= Raymond Burgard =

French resistance member (1892–1944)

Raymond Burgard (15 September 1892 in Troyes - 15 June 1944 in Cologne) was a French Resistance worker.

==Life==
Alsatian in origin, he graduated in grammar in 1928. In September 1937, he was made literature professor at lycée Buffon in Paris. A trade unionist, he stood as a candidate for the Syndicat des personnels de l'enseignement secondaire (SPES) in the elections to the Conseil supérieur de l'Instruction publique (CSIP) in May 1938. In September he joined the anti-Munich camp.

A protester from the outset, he founded the resistance movement in Valmy on 21 September 1940, with four friends from the left-leaning Catholic group Jeune République. The group produced several posters, posted on Paris walls or over German posters. One proclaimed Vive la République, quand même (Long live the Republic, whatever happens). Burgard also edited tracts in German aimed at sapping the occupying troops' morale and encouraging them to disobey their officers. In January 1941, he prepared the first edition of the journal Valmy, of which only 50 copies were printed. Burgard produced its editorial, entitled Certitudes .

Thinking himself protected by his Alsatian origins, Raymond Burgard openly participated in the organisation of demonstrations, even encouraging his students to take part in the one on 11 November 1940. In 1941, he participated in the commemoration of Joan of Arc at which several people sang la Marseillaise.
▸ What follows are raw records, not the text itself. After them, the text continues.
-- ==== Sys2Proof/Machine/Ferry.lean ====
section
/-!
DEFINITION. The Ferry port (chapter "The Ferry port"): cursors, ranges and bursts. The end of a burst stands in Agents.lean.
-/

namespace Sys2Proof.Machine

/-- The fields of a port, of the LD's control page or of the slot, by the port's number. -/
def ferryGet (m : Mach) (k : Nat) (ld slot : Fld) : Nat := m.get (portFld k ld slot).1 (portFld k ld slot).2

/-- Write a field of a port. -/
def ferrySet (k : Nat) (ld slot : Fld) (v : Nat) : Act := .set (portFld k ld slot).1 (portFld k ld slot).2 v

/-- The owner whose addresses a port uses: its LD, or the target of its slot (R249). -/
def Mach.portOwner (m : Mach) (k : Nat) : Nat := if k < 256 then k else m.get .FRY_M_TARGET (k - 256)

/-- The range that a cursor lies in: its first address, its end, and the view, or 2^20 plus the atoll of a global DPA (R249). -/
def Mach.rangeAt (m : Mach) (owner c : Nat) : Option (Nat × Nat × Nat) :=
  if owner < 256 then
    match (m.ldViews owner).find? fun v => m.inView v c with
    | none => none
    | some v =>
      let n := m.get .VW_ATOLL v
      if m.isBell n then none else some (m.viewBase v, m.viewBase v + m.viewBytes n, v)
  else match m.atollOf (c / 4096) with
    | none => none
    | some n =>
      if m.isBell n || m.get .ATL_STATE n != atlLive then none
      else some (m.atollPage n * 4096, (m.atollPage n + m.atollPages n) * 4096, 2 ^ 20 + n)

/-- Write a cursor, and fix its range (R249). -/
def setCursor (k v : Nat) : Act := .read fun m =>
  .seq (ferrySet k .FRY_CURSOR .FRY_M_CURSOR v)
    (.prim (.fry fun f => { f with ranges := match m.rangeAt (m.portOwner k) v with
      | some r => f.ranges.put k r
      | none => f.ranges.erase k }))

/-- The service states in which a port serves (R254). -/
def Mach.portServes (m : Mach) (k : Nat) : Bool :=
  let svc := m.get .ID_SVC_STATE
  svc == 1 || svc == 3 || (decide (256 ≤ k) && svc == 2)

/-- Why a burst of a span is refused, as a bit of `FRY_ERR`: the service state, no range, or the end of the range (R250, R254). -/
def Mach.burstErr (m : Mach) (k n : Nat) : Option Nat :=
  let c := ferryGet m k .FRY_CURSOR .FRY_M_CURSOR
  if !m.portServes k then some 4
  else match m.fry.ranges.find? k with
    | none => some 1
    | some r => if r.2.1 < c + n then some 0 else none

/-- A burst is refused whole: its bit, and its count (R250). -/
def burstRefuse (k bit : Nat) : Act :=
  .seq (portErr k bit) (.inc (portFld k .FRY_REJECTS .FRY_M_REJECTS).1 (portFld k .FRY_REJECTS .FRY_M_REJECTS).2 1)

/-- A burst is taken: the cursor and the count of its direction advance in the same step, and its lines are awaited (R250,
R252). -/
def burstTake (w : FerryPort) (k : Nat) (write : Bool) (n lines : Nat) : Act := .read fun m =>
  let c := ferryGet m k .FRY_CURSOR .FRY_M_CURSOR
  let cnt := if write then portFld k .FRY_WR_BYTES .FRY_M_WR_BYTES else portFld k .FRY_RD_BYTES .FRY_M_RD_BYTES
  .all [ferrySet k .FRY_CURSOR .FRY_M_CURSOR (c + n), .inc cnt.1 cnt.2 n,
    .prim (.fry fun f => { f with bursts := f.bursts ++ [⟨w, f.nextId, write, n, c % 64, lines⟩], nextId := f.nextId + 1 })]

/-- A line of a burst that is unmapped: read as poison, or its write dropped (R253). -/
def unmappedLine (w : FerryPort) (tag : Nat) : Act := .read fun m =>
  noteAsk { txid := 2 ^ 32, home := m.self, line := 0, agent := .ferry w, tag := tag, done := true, failed := true }

/-- The span of a write burst: from its first enabled byte to its last (R248). -/
def burstSpan (data : List Byte) (en : List Bool) : List (Byte × Bool) :=
  (((data.zip en).dropWhile fun x => !x.2).reverse.dropWhile fun x => !x.2).reverse

/-- The mask of the enabled bytes of a piece, from its place in the line. -/
def enableMask (off : Nat) (bs : List (Byte × Bool)) : Nat :=
  ((List.range bs.length).map fun j => if (bs.getD j (0, false)).2 then 2 ^ (off + j) else 0).sum

/-- The pieces of a burst with at least one enabled byte: line requests of it. -/
def writePieces (c : Nat) (bs : List (Byte × Bool)) : List (Piece × List (Byte × Bool)) :=
  ((piecesOf c bs.length).map fun p => (p, (bs.drop p.at_).take p.len)).filter fun x => x.2.any (·.2)

/-- The line requests of a write burst, in address order (R252). -/
def burstWrite (w : FerryPort) (k id c : Nat) (bs : List (Byte × Bool)) : Act :=
  .each (enum 0 (writePieces c bs)) fun x => .read fun m =>
    let p := x.2.1
    match m.ownerLine (m.portOwner k) (c + p.at_) with
    | none => unmappedLine w (id * askSpan + x.1)
    | some l => askWrite (.ferry w) (id * askSpan + x.1) l (some (lineWith p.off (x.2.2.map (·.1)))) (enableMask p.off x.2.2)
        (ferryGet m k .FRY_PLACE .FRY_M_PLACE) (ferryGet m k .FRY_PEER .FRY_M_PEER)

/-- The line requests of a read burst. -/
def burstRead (w : FerryPort) (k id c n : Nat) : Act :=
  .each (enum 0 (piecesOf c n)) fun x => .read fun m =>
    match m.ownerLine (m.portOwner k) (c + x.2.at_) with
    | none => unmappedLine w (id * askSpan + x.1)
    | some l => ask (.ferry w) (id * askSpan + x.1) l .rdCur fun r => r

/-- A burst on a port whose slot or page is there. -/
def burst (w : FerryPort) (k : Nat) (wr : Option (List (Byte × Bool))) (len : Nat) : Act := .read fun m =>
  let n := match wr with | some bs => bs.length | none => len
  let c := ferryGet m k .FRY_CURSOR .FRY_M_CURSOR
  let id := m.fry.nextId
  let mctp := decide (256 ≤ k)
  match m.burstErr k n with
  | some e => .seq (burstRefuse k e) (.when (wr.isNone || mctp) (portReply w 1 []))
  | none =>
    match wr with
    | some bs => .all [burstTake w k true n (writePieces c bs).length, .when mctp (portReply w 0 []), burstWrite w k id c bs, settle w]
    | none => .all [burstTake w k false n (piecesOf c n).length, burstRead w k id c n, settle w]

/-- The number of bytes of an access over MCTP to the data aperture (R248). -/
def mctpLenOk (n : Nat) : Bool := n % 4 == 0 && decide (4 ≤ n ∧ n ≤ 256)

/-- A burst reaches its port: of an LD that its head presents, or of a slot over MCTP, which is one MCTP access (R247, R248). -/
def ferryBurst (w : FerryPort) (wr : Option (List (Byte × Bool))) (len : Nat) : Act :=
  match w with
  | .ld n => accept n false (burst w n wr len)
  | .mctp e => .read fun m =>
    .all [event .pilot 0xA1 0 1,
      if m.ebbing then .emit (.mctp e 0x81 [])
      else if !mctpLenOk len then .emit (.mctp e 0x83 [])
      else match m.ferrySlot e with
        | none => .emit (.mctp e 0x80 [])
        | some s => .seq (event .pilot 0xA2 0 1) (burst w (256 + s) wr len)]

/-- FERRY_WRITE_BURST. A burst without an enabled byte has no span, and does nothing. -/
def ferryWriteBurst (w : FerryPort) (data : List Byte) (en : List Bool) : Act :=
  let bs := burstSpan data en
  .when (!bs.isEmpty) (ferryBurst w (some bs) data.length)

/-- FERRY_CURSOR_WRITE: fewer than 8 bytes on an LD's page are ignored and counted (R256); on a slot they replace the low bytes of
the cursor. -/
def ferryCursorWrite (w : FerryPort) (v size : Nat) : Act := .read fun m =>
  match w with
  | .ld n => accept n false (if size < 8 then .inc .FRY_REJECTS n 1 else setCursor n (v % 2 ^ 64))
  | .mctp e => .some? (m.ferrySlot e) fun s =>
      setCursor (256 + s) (Bits.setField (m.get .FRY_M_CURSOR s) 0 (8 * min size 8) v % 2 ^ 64)

/-- FERRY_MGMT_ACCESS: the management function reads zero in the MCTP data aperture, and is counted (R247). -/
def ferryMgmtAccess (write : Bool) : Act :=
  .seq (.inc .FRY_MGMT_IGNORED 0 1) (.when (!write) (.emit (.setupRead 0x470000 0)))

/-- FERRY_ATOMICOP: Unsupported Request (R248). -/
def ferryAtomicop (ld tag : Nat) : Act := accept ld false (.seq (responded ld) (.emit (.completion ld tag 1 [])))

/-- Fields of an LD's control page (Table 11.2). -/
def ferryPage : List Fld := [.FRY_CURSOR, .FRY_PLACE, .FRY_PEER, .FRY_ERR, .FRY_WR_BYTES, .FRY_RD_BYTES, .FRY_REJECTS]

/-- Fields of a slot (Table 11.3). -/
def ferrySlots : List Fld :=
  [.FRY_M_EID, .FRY_M_VALID, .FRY_M_TARGET, .FRY_M_CURSOR, .FRY_M_PLACE, .FRY_M_PEER, .FRY_M_ERR, .FRY_M_WR_BYTES, .FRY_M_RD_BYTES,
   .FRY_M_REJECTS]

/-- The control page of an LD returns to reset (Table 11.1). -/
def ferryReset (ld : Nat) : Act :=
  .seq (.each ferryPage fun f => .set f ld 0) (.prim (.fry fun f => { f with ranges := f.ranges.erase ld }))

/-- The LD ceases to exist: its page reads zero, and slots that target it have no range (Table 11.1). -/
def ferryLdGone (ld : Nat) : Act := .read fun m =>
  .seq (ferryReset ld)
    (.each ((List.range 8).filter fun s => m.get .FRY_M_TARGET s == ld) fun s =>
      .prim (.fry fun f => { f with ranges := f.ranges.erase (256 + s) }))

/-! ### Meanings -/

/-- FERRY_WRITE_BURST (R248, R250). -/
def execFerryWriteBurst (w : FerryPort) (data : List Byte) (enables : List Bool) (s : State) : Host.Outcome State Fault Refusal :=
  s.act (ferryWriteBurst w data enables)

/-- FERRY_READ_BURST (R248, R250). -/
def execFerryReadBurst (w : FerryPort) (len : Nat) (s : State) : Host.Outcome State Fault Refusal :=
  s.act (ferryBurst w none len)

/-- FERRY_CURSOR_WRITE (R249). -/
def execFerryCursorWrite (w : FerryPort) (value size : Nat) (s : State) : Host.Outcome State Fault Refusal :=
  s.act (ferryCursorWrite w value size)

/-- FERRY_MGMT_ACCESS (R247). -/
def execFerryMgmtAccess (write : Bool) (s : State) : Host.Outcome State Fault Refusal := s.act (ferryMgmtAccess write)

/-- FERRY_ATOMICOP (R248). -/
def execFerryAtomicop (ld tag : Nat) (s : State) : Host.Outcome State Fault Refusal := s.act (ferryAtomicop ld tag)

end Sys2Proof.Machine
end

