/-- INJECT_POISON: the stored line is marked as a decode error marks it (Table 9.3, R88, R479). -/
def injectPoison (mb : Mbox) (dpa : Nat) : Act := ldCmd mb 0x4301 fun n => .read fun m =>
  if !m.flag .HBR_INJECT_EN then mbAnswer mb 0x4301 rcUnsupported []
  else match (m.mbLine n dpa).filter fun x => (m.visitHome x.atoll).isNone with
    | none => mbAnswer mb 0x4301 rcInvalidAddress []
    | some x => .seq (markLines x.atoll (x.gdpa / 4096) [x.gdpa / 64 % 64] .inject) (mbAnswer mb 0x4301 rcSuccess [])

/-- CLEAR_POISON: a full-line write of the given data (R62). -/
def clearPoison (mb : Mbox) (dpa : Nat) (data : Line) : Act := ldCmd mb 0x4302 fun n => .read fun m =>
  match m.mbLine n dpa with
  | none => mbAnswer mb 0x4302 rcInvalidAddress []
  | some x =>
    let f := fun (r : Req) => { r with data := some data }
    .seq (if (m.visitHome x.atoll).isNone then request .self .wrLine (x.gdpa / 64) f else ask .self orphanTag (x.gdpa / 64) .wrLine f)
      (mbAnswer mb 0x4302 rcSuccess [])

/-- GET_SCAN_MEDIA_CAPABILITIES: an estimate of the time, which the manual does not give (log entry 4). -/
def scanCaps (mb : Mbox) (dpa len : Nat) : Act := ldCmd mb 0x4303 fun n => .read fun m =>
  if (m.mbLine n dpa).isNone || decide (len = 0) then mbAnswer mb 0x4303 rcInvalidAddress [] else answerFree mb 0x4303 [] 32

/-- SCAN_MEDIA: walks the page records of the range, in the background (Table 9.3, log entry 28). -/
def scanMedia (mb : Mbox) (dpa len : Nat) : Act := ldCmd mb 0x4304 fun n => .read fun m =>
  let lines := m.pages.flatMap fun p =>
    ((List.range 64).filter fun i => p.2.rcd.size.getD i 0 == 7).map fun i => p.1 * 64 + i
  .seq (.mbox n fun b => { b with scan := m.dpasIn n dpa len lines, bgOp := 0x4304, bgDone := true, bgCode := rcSuccess })
    (mbAnswer mb 0x4304 rcBackground [])

/-- GET_SCAN_MEDIA_RESULTS: the LD DPAs that the last scan found. -/
def scanResults (mb : Mbox) : Act := ldCmd mb 0x4305 fun n => .read fun m => mbAnswer mb 0x4305 rcSuccess (m.mbox n).scan

/-! ### Dynamic capacity (R122, R211, R217) -/

/-- DC regions of an LD: its views of Elastic atolls in increasing base, each with its base and size (R211). -/
def Mach.dcRegions (m : Mach) (n : Nat) : List Nat :=
  let vs := (m.elasticViews n).insertionSort fun a b => m.get .VW_LDBASE a ≤ m.get .VW_LDBASE b
  vs.flatMap fun v => [m.viewBase v, m.viewBytes (m.get .VW_ATOLL v)]

/-- Accepted extents of an LD. -/
def Mach.acceptedExts (m : Mach) (n : Nat) : List Nat :=
  ((m.host.extents.filter fun e => e.ld == n && e.accepted).flatMap fun e => [e.base, e.len])

/-- GET_DYNAMIC_CAPACITY_CONFIGURATION. -/
def dcConfig (mb : Mbox) : Act := ldCmd mb 0x4800 fun n => .read fun m => mbAnswer mb 0x4800 rcSuccess (m.dcRegions n)

/-- GET_DYNAMIC_CAPACITY_EXTENT_LIST. -/
def dcExtents (mb : Mbox) : Act := ldCmd mb 0x4801 fun n => .read fun m => mbAnswer mb 0x4801 rcSuccess (m.acceptedExts n)

/-- A range is on 2 MiB boundaries and lies wholly within one of some extents. -/
def inOne (es : List Extent) (x : Range) : Bool :=
  x.base % 2 ^ 21 == 0 && x.len % 2 ^ 21 == 0 && x.len != 0
    && es.any fun e => decide (e.base ≤ x.base ∧ x.base + x.len ≤ e.base + e.len)

/-- No two ranges of a list name one byte. -/
def disjoint : List Range → Bool
  | [] => true
  | x :: xs => xs.all (fun y => decide (x.base + x.len ≤ y.base ∨ y.base + y.len ≤ x.base)) && disjoint xs

/-- ADD_DYNAMIC_CAPACITY_RESPONSE: the named parts of open offers are accepted and the rest withdrawn, or Invalid Input (R217). -/
def addResponse (mb : Mbox) (xs : List Range) : Act := ldCmd mb 0x4802 fun n => .read fun m =>
  let offers := m.host.extents.filter fun e => e.ld == n && !e.accepted
  let taken := xs.map fun x => ({ ld := n, base := x.base, len := x.len, accepted := true } : Extent)
  if xs.all (inOne offers) && disjoint xs then
    .seq (.prim (.host fun h => { h with extents := (h.extents.filter fun e => e.ld != n || e.accepted) ++ taken }))
      (mbAnswer mb 0x4802 rcSuccess [])
  else mbAnswer mb 0x4802 rcInvalidInput []

/-- RELEASE_DYNAMIC_CAPACITY: the ranges are unmapped, their lines dropped, their extents freed and their pages returned to
never-written records, or Invalid Input (R122). -/
def releaseDc (mb : Mbox) (xs : List Range) : Act := ldCmd mb 0x4803 fun n => .read fun m =>
  let acc := m.host.extents.filter fun e => e.ld == n && e.accepted
  if xs.all (inOne acc) && disjoint xs then
    .all [.each xs fun x => .seq (releaseRange n x.base x.len) (cutExtents n x.base x.len), mbAnswer mb 0x4803 rcSuccess []]
  else mbAnswer mb 0x4803 rcInvalidInput []

/-! ### The FM API (Table 9.4) -/

/-- GET_LD_INFO: LDs and static capacity of a head, in 256 MiB units. -/
def fmLdInfo (h : Nat) : Act := fmCmd 0x5400 (.read fun m =>
  if m.sled.heads ≤ h then mbAnswer .fmapi 0x5400 rcInvalidInput []
  else mbAnswer .fmapi 0x5400 rcSuccess [(m.headLds h).length, ((m.headLds h).map fun n => m.get .HBR_LD_CAP n).sum])

/-- GET_LD_ALLOCATIONS: LDs of the sled, and the static capacity of each LD asked for. -/
def fmLdAllocs (first count : Nat) : Act := fmCmd 0x5401 (.read fun m =>
  mbAnswer .fmapi 0x5401 rcSuccess (m.sled.lds ::
    ((List.range (min count m.sled.lds)).filter fun j => first + j < m.sled.lds).map fun j => m.get .HBR_LD_CAP (first + j)))

/-- A static capacity fits an LD's views: Guaranteed and Bell views end at or below it, Elastic views begin at or above it
(R211, Table 9.7). -/
def Mach.capFits (m : Mach) (n cap : Nat) : Bool :=
  decide (cap ≤ 131072) && (m.ldViews n).all fun v =>
    if m.isElastic (m.get .VW_ATOLL v) then decide (cap * 2 ^ 28 ≤ m.viewBase v)
    else decide (m.viewBase v + m.viewBytes (m.get .VW_ATOLL v) ≤ cap * 2 ^ 28)

/-- SET_LD_ALLOCATIONS: writes `HBR_LD_CAP` of each LD named, or of none when one write is refused (R208, R211). -/
def fmSetAllocs (first : Nat) (caps : List Nat) : Act := fmCmd 0x5402 (.read fun m =>
  let ps := (List.range caps.length).map fun j => (first + j, caps.getD j 0)
  if ps.all fun p => decide (p.1 < m.sled.lds) && m.capFits p.1 p.2 then
    .all [.each ps fun p => .set .HBR_LD_CAP p.1 p.2, mbAnswer .fmapi 0x5402 rcSuccess []]
  else mbAnswer .fmapi 0x5402 rcInvalidInput [])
The Valmy group was dismantled in spring 1942 and Raymond Burgard was arrested at his home by the Geheime Feldpolizei (GFP) on 2 April 1942. Some lycéens of the lycée Buffon demonstrated in favour of his release, and were arrested and shot. In 1943, his wife posed for La femme assise by René Iché. Burgard was beheaded in prison at Cologne, on 15 June 1944.

===Journal Valmy===

A BBC interview of Paul Simon (interviewer - Jean Oberlé) on 3 February 1942 (published in Les Voix de la Liberté, Documentation française, 1975) ran thus

J. Oberlé : Why have you chosen this title ?
P. Simon : Because the battle of Valmy was the first battle of the Revolution in which the French beat the Prussians. It was also because our little journal bears the motto, below the title, "Only one enemy, the invader".
J. Oberlé : And how have you produced your journal ?
P. Simon : It wasn't easy. The first issue was prepared in January '41. We printed it with a child's printing press. It took us a month to print 50 copies. Each copy consisted of a single sheet of paper, printed front and back.